Sven Oftedal (3 June 1905 – 23 June 1948) was a Norwegian physician and politician, representing the Labour Party. He was Minister of Social Affairs in 1945 and 1945-1948 and a member of the Storting (1945-1948).

Biography
Oftedal was born at Stavanger in Rogaland, Norway. He was the son of Lars Oftedal (1877-1932) and Alice Stephansen (1877-1938). His father was  editor of Stavanger Aftenblad. His brother Christian Stephansen Oftedal (1907–1955) was a member of the Norwegian Parliament and  served as a member of the Norwegian Nobel Committee.

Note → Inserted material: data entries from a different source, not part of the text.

-- ==== Sys2Proof/Laws/FrameStage.lean ====
section
/-! SUPPORT. Frames of the operations a running stage is made of, of the scheduler and of the security
operations. -/

namespace Sys2Proof.Machine

/-! ## Accesses that wait -/

/-- Whether an access waits. -/
def Access.isWait : Access → Bool
  | .wait _ _ _ => true
  | _ => false
/-- The state an access leaves where it does not wait. -/
def Access.okState : Access → State
  | .ok _ s => s
  | .fault _ s => s
  | .wait _ _ _ => State.reset
@[simp] theorem Access.okState_ok (b : Bytes) (s : State) : (Access.ok b s).okState = s := rfl
@[simp] theorem Access.okState_fault (b : FaultRec) (s : State) : (Access.fault b s).okState = s := rfl
@[simp] theorem Access.isWait_ok (b : Bytes) (s : State) : (Access.ok b s).isWait = false := rfl
@[simp] theorem Access.isWait_fault (b : FaultRec) (s : State) : (Access.fault b s).isWait = false := rfl
@[simp] theorem Access.isWait_wait (a : Nat) (b : Int) (c : Bool) : (Access.wait a b c).isWait = true := rfl
theorem Access.ok_elim {a : Access} {b : Bytes} {t : State} (h : a = .ok b t) : a.isWait = false ∧ a.okState = t := by
  subst h; exact ⟨rfl, rfl⟩
theorem Access.fault_elim {a : Access} {b : FaultRec} {t : State} (h : a = .fault b t) : a.isWait = false ∧ a.okState = t := by
  subst h; exact ⟨rfl, rfl⟩

/-! ## Pricking -/

theorem prickCloseDo_frame (h : Hdr) (prk : Nat) (s : State) : (prickCloseDo h prk s).now = s.now ∧
    (prickCloseDo h prk s).pending = s.pending ∧ (prickCloseDo h prk s).tb = s.tb ∧
    (prickCloseDo h prk s).sheets = s.sheets ∧ (prickCloseDo h prk s).units = s.units ∧
    (prickCloseDo h prk s).pins = s.pins ∧ (prickCloseDo h prk s).pk = s.pk ∧
    (prickCloseDo h prk s).latches = s.latches ∧ (prickCloseDo h prk s).errw = s.errw ∧
    (prickCloseDo h prk s).bulk = s.bulk ∧ (prickCloseDo h prk s).power = s.power ∧
    (prickCloseDo h prk s).sec = s.sec ∧ (prickCloseDo h prk s).therm = s.therm ∧
    (prickCloseDo h prk s).ports = s.ports ∧ (prickCloseDo h prk s).streams = s.streams ∧
    (prickCloseDo h prk s).services = s.services ∧ (prickCloseDo h prk s).ptpPorts = s.ptpPorts ∧
    (prickCloseDo h prk s).ptp = s.ptp ∧ (prickCloseDo h prk s).chans = s.chans ∧
    (prickCloseDo h prk s).seqs = s.seqs ∧ (prickCloseDo h prk s).hc = s.hc ∧
    (prickCloseDo h prk s).trim = s.trim ∧ (prickCloseDo h prk s).bundles = s.bundles ∧
    (prickCloseDo h prk s).slots = s.slots ∧ (prickCloseDo h prk s).wt = s.wt ∧
    (prickCloseDo h prk s).mem = s.mem ∧ (prickCloseDo h prk s).fwMem = s.fwMem ∧
    (prickCloseDo h prk s).ms = s.ms ∧ (prickCloseDo h prk s).templates = s.templates ∧
    (prickCloseDo h prk s).jobs = s.jobs ∧ (prickCloseDo h prk s).order = s.order ∧
    (prickCloseDo h prk s).pillows = s.pillows ∧ (prickCloseDo h prk s).free = s.free := by
  have hF0 := @State.done_frame
  have hF1 := @State.modPrick_frame
  have hF2 := @State.refuse_frame
  have hF3 := @State.setPrick_frame
  unfold prickCloseDo; (repeat' split) <;> simp [hF0, hF1, hF2, hF3]

/-! ## Operands -/

theorem State.walkCheck_frame (asid : Nat) (va : Nat) (s : State) :
    (State.walkCheck asid va s).2.now = s.now ∧ (State.walkCheck asid va s).2.pending = s.pending ∧
    (State.walkCheck asid va s).2.tb = s.tb ∧ (State.walkCheck asid va s).2.sheets = s.sheets ∧
    (State.walkCheck asid va s).2.units = s.units ∧ (State.walkCheck asid va s).2.pins = s.pins ∧
    (State.walkCheck asid va s).2.pk = s.pk ∧ (State.walkCheck asid va s).2.queues = s.queues ∧
    (State.walkCheck asid va s).2.latches = s.latches ∧ (State.walkCheck asid va s).2.errw = s.errw ∧
    (State.walkCheck asid va s).2.sdio = s.sdio ∧ (State.walkCheck asid va s).2.bulk = s.bulk ∧
    (State.walkCheck asid va s).2.mgmt = s.mgmt ∧ (State.walkCheck asid va s).2.power = s.power ∧
    (State.walkCheck asid va s).2.sec = s.sec ∧ (State.walkCheck asid va s).2.therm = s.therm ∧
    (State.walkCheck asid va s).2.ports = s.ports ∧ (State.walkCheck asid va s).2.streams = s.streams ∧
    (State.walkCheck asid va s).2.services = s.services ∧
    (State.walkCheck asid va s).2.ptpPorts = s.ptpPorts ∧ (State.walkCheck asid va s).2.ptp = s.ptp ∧
    (State.walkCheck asid va s).2.chans = s.chans ∧ (State.walkCheck asid va s).2.seqs = s.seqs ∧
    (State.walkCheck asid va s).2.hc = s.hc ∧ (State.walkCheck asid va s).2.trim = s.trim ∧
    (State.walkCheck asid va s).2.bundles = s.bundles ∧ (State.walkCheck asid va s).2.slots = s.slots ∧
    (State.walkCheck asid va s).2.wt = s.wt ∧ (State.walkCheck asid va s).2.mem = s.mem ∧
    (State.walkCheck asid va s).2.fwMem = s.fwMem ∧ (State.walkCheck asid va s).2.pricks = s.pricks ∧
    (State.walkCheck asid va s).2.templates = s.templates ∧ (State.walkCheck asid va s).2.jobs = s.jobs ∧
    (State.walkCheck asid va s).2.order = s.order ∧ (State.walkCheck asid va s).2.pillows = s.pillows ∧
    (State.walkCheck asid va s).2.free = s.free := by
  unfold State.walkCheck; simp

theorem State.walk_frame (p : Nat) (asid : Nat) (va : Nat) (fresh : Bool) (s : State) :
    (State.walk p asid va fresh s).2.now = s.now ∧ (State.walk p asid va fresh s).2.pending = s.pending ∧
    (State.walk p asid va fresh s).2.tb = s.tb ∧ (State.walk p asid va fresh s).2.sheets = s.sheets ∧
    (State.walk p asid va fresh s).2.units = s.units ∧ (State.walk p asid va fresh s).2.pins = s.pins ∧
    (State.walk p asid va fresh s).2.pk = s.pk ∧ (State.walk p asid va fresh s).2.queues = s.queues ∧
    (State.walk p asid va fresh s).2.latches = s.latches ∧ (State.walk p asid va fresh s).2.errw = s.errw ∧
    (State.walk p asid va fresh s).2.sdio = s.sdio ∧ (State.walk p asid va fresh s).2.bulk = s.bulk ∧
    (State.walk p asid va fresh s).2.mgmt = s.mgmt ∧ (State.walk p asid va fresh s).2.power = s.power ∧
    (State.walk p asid va fresh s).2.sec = s.sec ∧ (State.walk p asid va fresh s).2.therm = s.therm ∧
    (State.walk p asid va fresh s).2.ports = s.ports ∧
    (State.walk p asid va fresh s).2.streams = s.streams ∧
    (State.walk p asid va fresh s).2.services = s.services ∧
    (State.walk p asid va fresh s).2.ptpPorts = s.ptpPorts ∧ (State.walk p asid va fresh s).2.ptp = s.ptp ∧
    (State.walk p asid va fresh s).2.chans = s.chans ∧ (State.walk p asid va fresh s).2.seqs = s.seqs ∧
    (State.walk p asid va fresh s).2.hc = s.hc ∧ (State.walk p asid va fresh s).2.trim = s.trim ∧
    (State.walk p asid va fresh s).2.bundles = s.bundles ∧
    (State.walk p asid va fresh s).2.slots = s.slots ∧ (State.walk p asid va fresh s).2.wt = s.wt ∧
    (State.walk p asid va fresh s).2.mem = s.mem ∧ (State.walk p asid va fresh s).2.fwMem = s.fwMem ∧
    (State.walk p asid va fresh s).2.pricks = s.pricks ∧
    (State.walk p asid va fresh s).2.templates = s.templates ∧
    (State.walk p asid va fresh s).2.jobs = s.jobs ∧ (State.walk p asid va fresh s).2.order = s.order := by
  have hF0 := @State.walkCheck_frame
  have hF1 := @State.modPillow_frame
  have hF2 := @State.draw_frame
  unfold State.walk; dsimp only; (repeat' split) <;> simp [hF0, hF1, hF2]

theorem State.translate_frame (p : Nat) (unit : Nat) (win : Bool) (write : Bool) (asid : Nat) (va : Nat) (s : State) :
    (State.translate p unit win write asid va s).2.now = s.now ∧
    (State.translate p unit win write asid va s).2.pending = s.pending ∧
    (State.translate p unit win write asid va s).2.tb = s.tb ∧
    (State.translate p unit win write asid va s).2.sheets = s.sheets ∧
    (State.translate p unit win write asid va s).2.units = s.units ∧
    (State.translate p unit win write asid va s).2.pins = s.pins ∧
    (State.translate p unit win write asid va s).2.pk = s.pk ∧
    (State.translate p unit win write asid va s).2.queues = s.queues ∧
    (State.translate p unit win write asid va s).2.latches = s.latches ∧
    (State.translate p unit win write asid va s).2.errw = s.errw ∧
    (State.translate p unit win write asid va s).2.sdio = s.sdio ∧
    (State.translate p unit win write asid va s).2.bulk = s.bulk ∧
    (State.translate p unit win write asid va s).2.mgmt = s.mgmt ∧
    (State.translate p unit win write asid va s).2.power = s.power ∧
    (State.translate p unit win write asid va s).2.sec = s.sec ∧
    (State.translate p unit win write asid va s).2.therm = s.therm ∧
    (State.translate p unit win write asid va s).2.ports = s.ports ∧
    (State.translate p unit win write asid va s).2.streams = s.streams ∧
    (State.translate p unit win write asid va s).2.services = s.services ∧
    (State.translate p unit win write asid va s).2.ptpPorts = s.ptpPorts ∧
    (State.translate p unit win write asid va s).2.ptp = s.ptp ∧
    (State.translate p unit win write asid va s).2.chans = s.chans ∧
    (State.translate p unit win write asid va s).2.seqs = s.seqs ∧
    (State.translate p unit win write asid va s).2.hc = s.hc ∧
    (State.translate p unit win write asid va s).2.trim = s.trim ∧
    (State.translate p unit win write asid va s).2.bundles = s.bundles ∧
    (State.translate p unit win write asid va s).2.slots = s.slots ∧
    (State.translate p unit win write asid va s).2.wt = s.wt ∧
    (State.translate p unit win write asid va s).2.mem = s.mem ∧
    (State.translate p unit win write asid va s).2.fwMem = s.fwMem ∧
    (State.translate p unit win write asid va s).2.pricks = s.pricks ∧
    (State.translate p unit win write asid va s).2.templates = s.templates ∧
    (State.translate p unit win write asid va s).2.jobs = s.jobs ∧
    (State.translate p unit win write asid va s).2.order = s.order := by
  have hF0 := @State.setPillow_frame
  have hF1 := @State.walk_frame
  unfold State.translate; dsimp only; (repeat' split) <;> simp [hF0, hF1]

After graduating at the Stavanger Cathedral School in 1923, he went to the University of Oslo to study medicine.  He graduated Cand.med. in 1930.  He served at Stavanger Hospital from 1931 to 1932.  Oftedal established himself as a private practice doctor in Stavanger from 1933 to 1941. He was elected as member of Stavanger City Council from 1934 to 1940.
 
During the Occupation of Norway by Nazi Germany during World War II, his involvement in the resistance movement led to his arrest.  In 1941, he was sent to Grini detention camp. He was released but was arrested again in the fall of 1942. In February 1943 he was sent to the German concentration camp Sachsenhausen north of Berlin   and stayed there until  German capitulation in 1945. During his captivity, he made an effort to treat prisoner who were particularly prone to dysentery and pneumonia. Oftedal managed to obtain permission from the camp commander to obtain medicine for the prisoners. Regular drug deliveries arrived from both the Norwegian and Swedish Red Cross organizations.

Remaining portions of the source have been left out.